Task description >>
Would you please copy the part of the material below that opens with the line containing "(RegHere s .mgmt off a r .single →" and closes with the line containing "Answered s t m c rest ⟨.ok, 0, 4, (s.readReg"? Copy it exactly, and only it.

■ ■ ■ ■ ■ ■ ■

/-- R8, R9, R11 to R13, R177, R446, R468: a read returns the register and clears its RC fields; a 64-bit register is read through its
capture and written by its upper half; a write obeys the fields' types.  R11: with byte enables missing, a write is dropped and enters the
access log, and a read answers the bytes addressed with what a full read does.  The management port reads and writes registers; a cleared
hazard buffer. -/
def Obligations.RegisterAccesses : Prop :=
  (∀ (s : State) (p : Path) (off : BitVec 28) (v : Word) (be : BitVec 4),
    (be ≠ 15 → off.toNat % 4 = 0 → ∃ t, exec (.registerWrite (some p) off v be) s = .next t ∧ Logged s t ∧
      t = { s with regs := t.regs, cur := t.cur } ∧ ∀ m, t.mbx m = s.mbx m) ∧
    (∃ t, exec (.readClear p off 15) s = .next t ∧
      exec (.readClear p off be) s = .next { t with busOut := w32 (t.busOut.toNat &&& byteMask be.toNat) })) ∧
  (∀ (s : State) (p : Path) (off : BitVec 28) (a : Nat) (r : RegInfo) (v : Word) (be : BitVec 4),
    let cleared := fun (t : State) => t.reg a = w32 ((s.reg a).toNat &&& (2 ^ 32 - 1 - rcMask r.flds)) ∧ RegsBut s t [a] ∧ t.parts = s.parts
    let kept := fun (t : State) => RegsBut s t [a] ∧ t = { s with regs := t.regs, vlt := t.vlt } ∧ t.vlt.mem = s.vlt.mem ∧
      (a ≠ Reg.VLT_BUSY_PIN → t.vlt = s.vlt)
    let plain := unitOf a < 7 ∧ unitOf a ≠ 1
    (RegHere s p off a r .single →
      (∃ t, exec (.readClear p off be) s = .next t ∧ t.busOut = w32 ((s.readReg p a).toNat &&& byteMask be.toNat) ∧ cleared t) ∧
      exec (.regLoRead p off) s = .next s ∧ exec (.regHiWrite p off v be) s = .next s ∧
      (plain → ∃ t, exec (.registerWrite (some p) off v 15) s = .next t ∧ t.reg a = writeFields (s.reg a) v r.flds ∧ kept t) ∧
      (plain → p = .pf0 → s.docentMay a = true →
        ∃ t, exec (.registerWrite none off v 15) s = .next t ∧ t.reg a = writeFields (s.reg a) v r.flds ∧ kept t)) ∧
    (RegHere s p off a r .lo →
      (∃ t, exec (.regLoRead p off) s = .next t ∧ t.busOut = s.readReg p a ∧ t.capt p = s.readReg p (a + 4) ∧ cleared t) ∧
      (regWritable r = true → exec (.registerWrite (some p) off v 15) s = .next (s.setHold p v))) ∧
    (RegHere s p off a r .hi → exec (.readClear p off 15) s = .next { s with busOut := s.capt p }) ∧
    (∀ r0 i, RegHere s p off a r .hi → 4 ≤ a → regAt (a - 4) = some (r0, i) → regWritable r = true → (∀ n : Fin 8, a ≠ Reg.CAP_MARK_HI n) →
      (unitOf a = 9 → s.isRunning (fin8 (a / 0x1000)) = false) →
      ∃ t, exec (.regHiWrite p off v 15) s = .next t ∧ t.reg (a - 4) = writeFields (s.reg (a - 4)) (s.holdReg p) r0.flds ∧
        t.reg a = writeFields (s.reg a) v r.flds ∧ RegsBut s t [a - 4, a] ∧ t = { s with regs := t.regs })) ∧
  (∀ (s : State) (m : Fin 36) (c : Cmd) (rest : List Cmd) (off : BitVec 28) (r : RegInfo) (v : Word),
    let a := off.toNat
    (a % 4 ≠ 0 → (Managed s m 0x0002 c rest a → ∃ t, exec (.regRead m .none .good) s = .next t ∧ CurOnly s t ∧ Answered s t m c rest (rspEmpty .range 1)) ∧
      (Managed s m 0x0003 c rest (a + v.toNat * 2 ^ 32) → ∃ t, exec (.regWrite m .none) s = .next t ∧ CurOnly s t ∧
        Answered s t m c rest (rspEmpty .range 1))) ∧
    (RegHere s .mgmt off a r .single →
      (Managed s m 0x0002 c rest a → ∃ t, exec (.regRead m .none .good) s = .next t ∧ RegsBut s t [a] ∧ t.parts = s.parts ∧
        Answered s t m c rest ⟨.ok, 0, 4, (s.readReg .mgmt a).toNat⟩) ∧
      (Managed s m 0x0003 c rest (a + v.toNat * 2 ^ 32) → unitOf a < 7 → unitOf a ≠ 1 → ∃ t, exec (.regWrite m .none) s = .next t ∧
        t.reg a = writeFields (s.reg a) v r.flds ∧ RegsBut s t [a] ∧ t.parts = s.parts ∧ Answered s t m c rest (rspEmpty .ok 0)))) ∧
  ∀ (s : State) (n : Fin 8),
    ((s.part n).eph.debug = false → exec (.dbgClear n) s = .next s) ∧
    ((s.part n).eph.debug = true → ∃ t, exec (.dbgClear n) s = .next t ∧ t.part n = { s.part n with
        hazBuf := [], hazHalt := unstored (s.part n).hazHalt, haltHaz := unstored (s.part n).haltHaz,
        fxs := (s.part n).fxs.map fun f => { f with hazard := unstored f.hazard } } ∧ PartsBut s t n ∧
      t.reg (Reg.DBG_TOTAL n) = 0 ∧ t.reg (Reg.DBG_LOST n) = 0 ∧ RegsBut s t [Reg.DBG_TOTAL n, Reg.DBG_LOST n])

/-- R302, R512, R514, R515, R517 to R519, R521, R522, R524, R539, R544: a billing period closes with a record of each row, or merges into
the next when the ring lacks room; a traced core's record enters the Logbook, waits, or is dropped; the Logbook's tail; rails and DEVCLK;
and the TAP, which scans while VAON is present and tests only in reset. -/
def Obligations.MeteringTraceAndPins : Prop :=
  (∀ s : State,
    let s0 : State := { s with tly := { s.tly with time := max s.tly.time s.tly.bound } }
    let fits := s.tly.rows.length ≤ s.tallyRoom
    ∃ t, exec .periodBoundary s = .next t ∧ t.tly.time = max s.tly.time s.tly.bound ∧ t.tly.bound = s.tly.bound + s.periodLen ∧
      t.reg Reg.TLY_PERIOD_NO = BitVec.ofNat 32 ((s.reg Reg.TLY_PERIOD_NO).toNat + 1) ∧
      t.parts = s.parts ∧
      (fits → t.tly.rows = [] ∧ t.tly.clockBack = false ∧ t.tly.clockSet = false ∧ t.tly.unread.length = s.tly.unread.length + s.tly.rows.length ∧ RegsBut s t [Reg.TLY_PERIOD_NO]) ∧
      (∀ r, s.tly.rows = [r] → fits → t.tly.unread = s.tly.unread ++ [(s.tly.head, r.part)] ∧ t.tly.head = (s.tly.head + 1) % 680 ∧
        ∀ i < 11, t.vword 252 (s.tly.head * 12 + i) = BitVec.ofNat 64 ((s0.periodWords r false s0.tly.time s0.wall).getD i 0)) ∧
      (¬ fits → t.tly.rows = s.tly.rows.map (fun r => { r with merged := true }) ∧ t.vlt = s.vlt ∧ t.tly.clockSet = s.tly.clockSet ∧
        (t.reg Reg.TLY_MERGED).toNat = min (2 ^ 32 - 1) ((s.reg Reg.TLY_MERGED).toNat + 1))) ∧
  (∀ (s : State) (k : Fin 8) (pc dst : Word) (e : LgbEv),
    let c := vget s.lgb.cores k
    let h := s.fld Reg.LGB_HEAD 0 16
    let w0 := 2 + k.val * 16 + s.lnk.timebase % 2 ^ 32 * 2 ^ 32
    let traced := s.lgbOn k = true ∧ s.awake = true ∧ c.on = true
    let quiet := s.lgb.dropped = 0 ∧ c.due = false
    (s.lgbOn k = false ∨ s.awake = false → exec (.logbookRecord k pc e) s = .next s) ∧
    (traced → s.lgbExcluded k = true → exec (.logbookRecord k pc (.branch dst)) s = .next s) ∧
    (traced → quiet → s.lgbExcluded k = false →
      (s.lgbRoom = true → ∃ t, exec (.logbookRecord k pc (.branch dst)) s = .next t ∧ t.fld Reg.LGB_HEAD 0 16 = (h + 1) % 65536 ∧
        mget dWord64 t.lgb.buf (2 * h) = BitVec.ofNat 64 w0 ∧
        mget dWord64 t.lgb.buf (2 * h + 1) = BitVec.ofNat 64 (pc.toNat + dst.toNat * 2 ^ 32) ∧ RegsBut s t [Reg.LGB_HEAD] ∧ t.parts = s.parts) ∧
      (s.lgbRoom = false → ∃ t, exec (.logbookRecord k pc (.branch dst)) s = .next t ∧ t.lgb.buf = s.lgb.buf ∧ t.parts = s.parts ∧
        (s.fld Reg.LGB_CTRL 2 1 = 1 → s.docentCore k = true → (vget t.lgb.cores k).waitRec.isSome = true ∧
          t.fld Reg.LGB_STATUS (1 + k.val) 1 = 1 ∧ RegsBut s t [Reg.LGB_STATUS]) ∧
        (s.fld Reg.LGB_CTRL 2 1 = 0 ∨ s.docentCore k = false → t.lgb.dropped = 1 ∧
          (t.reg Reg.LGB_DROP).toNat = min (2 ^ 32 - 1) ((s.reg Reg.LGB_DROP).toNat + 1) ∧ RegsBut s t [Reg.LGB_DROP]))) ∧
    ((∀ j, (vget s.lgb.cores j).waitRec = none) ∨ s.lgbRoom = false → exec .logbookSpaceFreed s = .next s) ∧
    (∀ w, c.waitRec = some (pc, w) → (∀ j, j ≠ k → (vget s.lgb.cores j).waitRec = none) → quiet → s.lgbRoom = true →
      ∃ t, exec .logbookSpaceFreed s = .next t ∧ t.fld Reg.LGB_HEAD 0 16 = (h + 1) % 65536 ∧ (vget t.lgb.cores k).waitRec = none ∧
        t.fld Reg.LGB_STATUS (1 + k.val) 1 = 0 ∧ mget dWord64 t.lgb.buf (2 * h) = BitVec.ofNat 64 w ∧
        mget dWord64 t.lgb.buf (2 * h + 1) = BitVec.ofNat 64 (w / 2 ^ 64) ∧ RegsBut s t [Reg.LGB_HEAD, Reg.LGB_STATUS])) ∧
  (∀ (s : State) (v : Word) (p : Path),
    let tail := s.fld Reg.LGB_TAIL 0 16
    let ok := (bitsAt v 0 16 + 2 ^ 16 - tail) % 2 ^ 16 ≤ (s.fld Reg.LGB_HEAD 0 16 + 2 ^ 16 - tail) % 2 ^ 16
    (∀ n, exec (.lgbTailWrite (.pf1 n) v) s = .next s) ∧
    ((∀ n, p ≠ .pf1 n) → ok → ∃ t, exec (.lgbTailWrite p v) s = .next t ∧ t = { s with regs := t.regs } ∧
      t.fld Reg.LGB_TAIL 0 16 = bitsAt v 0 16 ∧ RegsBut s t [Reg.LGB_TAIL]) ∧
    ((∀ n, p ≠ .pf1 n) → ¬ ok → ∃ t, exec (.lgbTailWrite p v) s = .next t ∧ t.lgb = s.lgb ∧ Logged s t)) ∧
  (∀ (s : State) (sel : Bool) (addr : BitVec 2),
    (s.pin.vaon = true → exec .vaonRise s = .next s) ∧
    (s.pin.vaon = false → ∃ t, exec .vaonRise s = .next t ∧ t = { s with pin := t.pin, tly := t.tly } ∧ t.pin = { s.pin with vaon := true } ∧
      t.tly = { Tly.reset with powerOn := (s.tly.powerOn + 1) % 2 ^ 32 }) ∧
    (s.pin.vaon = true → s.pin.pwrOk = false →
      exec (.pwrOkRise sel addr) s = .next { s with pin := ⟨true, true, sel, addr⟩, tap := Tap.reset }) ∧
    (s.pin.vaon = false ∨ s.pin.pwrOk = true → exec (.pwrOkRise sel addr) s = .next s) ∧
    ∃ t, exec .devclkLost s = .next t ∧ (t.reg Reg.CLK_DEVCLK).toNat = 2 ∧ RegsBut s t [Reg.CLK_DEVCLK] ∧ t = { s with regs := t.regs }) ∧
  ∀ (s : State) (balls : BitVec 2362) (shift : Option (BitVec 2362)) (code : Byte),
    let cells := fun (v : BitVec 2362) => BitVec.ofNat 2362 (v.toNat % 2 ^ s.scanLen)
    let after := match shift with | some v => cells v | none => s.tap.latch
    let test := fun (o : Host.Outcome State Fault Refusal) (ir : Byte) =>
      (s.inReset = true → TapIs s o ir (cells balls) after) ∧ (s.inReset = false → TapIs s o 0xFF 0 s.tap.latch)
    TapIs s (exec .idcode s) 1 0x1B1E233B s.tap.latch ∧ TapIs s (exec (.samplePreload balls shift) s) 2 (cells balls) after ∧
    test (exec (.extest balls shift) s) 3 ∧ test (exec (.extestPulse balls shift) s) 4 ∧ test (exec (.extestTrain balls shift) s) 5 ∧
    TapIs s (exec .highz s) (if s.inReset then 6 else 0xFF) 0 s.tap.latch ∧ TapIs s (exec .clamp s) (if s.inReset then 7 else 0xFF) 0 s.tap.latch ∧
    TapIs s (exec (.bypass code) s) (if code = 0 ∨ 7 < code.toNat then code else 0xFF) 0 s.tap.latch

namespace Sys2Proof.Statements

/-- The register file and the vaults' memory are in canonical form: addresses strictly rising, and nothing listed that equals what an
unlisted address reads as. -/
def Canonical (s : State) : Prop := mwf resetWord s.regs = true ∧ mwf dByte s.vlt.mem = true

end Sys2Proof.Statements

/-- R25, R452: every step that completes, from any state whose register file and vault memory are in canonical form, leaves
them in that form, takes exactly the front command from the queue, and leaves the device the variant it is.  The canonical form is the
model's own (DESIGN CHOICE, log entry 19). -/
def Obligations.EveryStepKeepsTheCanonicalForm : Prop :=
  ∀ s t : State, Canonical s → step s = .next t → Canonical t ∧ t.pending = s.pending.tail ∧ t.variant = s.variant

/-- R379, R469: the state after reset is in canonical form, lists no byte of the vaults, waits for no command, and every partition is
EMPTY; a register holds its table's reset value. -/
def Obligations.ResetIsCanonical : Prop :=
  Canonical State.reset ∧ State.reset.vlt.mem = [] ∧ State.reset.pending = [] ∧ (∀ n, (State.reset.part n).state = .empty) ∧
    ∀ a, State.reset.reg a = resetWord a
end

■ ■ ■ ■ ■ ■ ■

Exercise answer >>
    (RegHere s .mgmt off a r .single →
      (Managed s m 0x0002 c rest a → ∃ t, exec (.regRead m .none .good) s = .next t ∧ RegsBut s t [a] ∧ t.parts = s.parts ∧
        Answered s t m c rest ⟨.ok, 0, 4, (s.readReg .mgmt a).toNat⟩) ∧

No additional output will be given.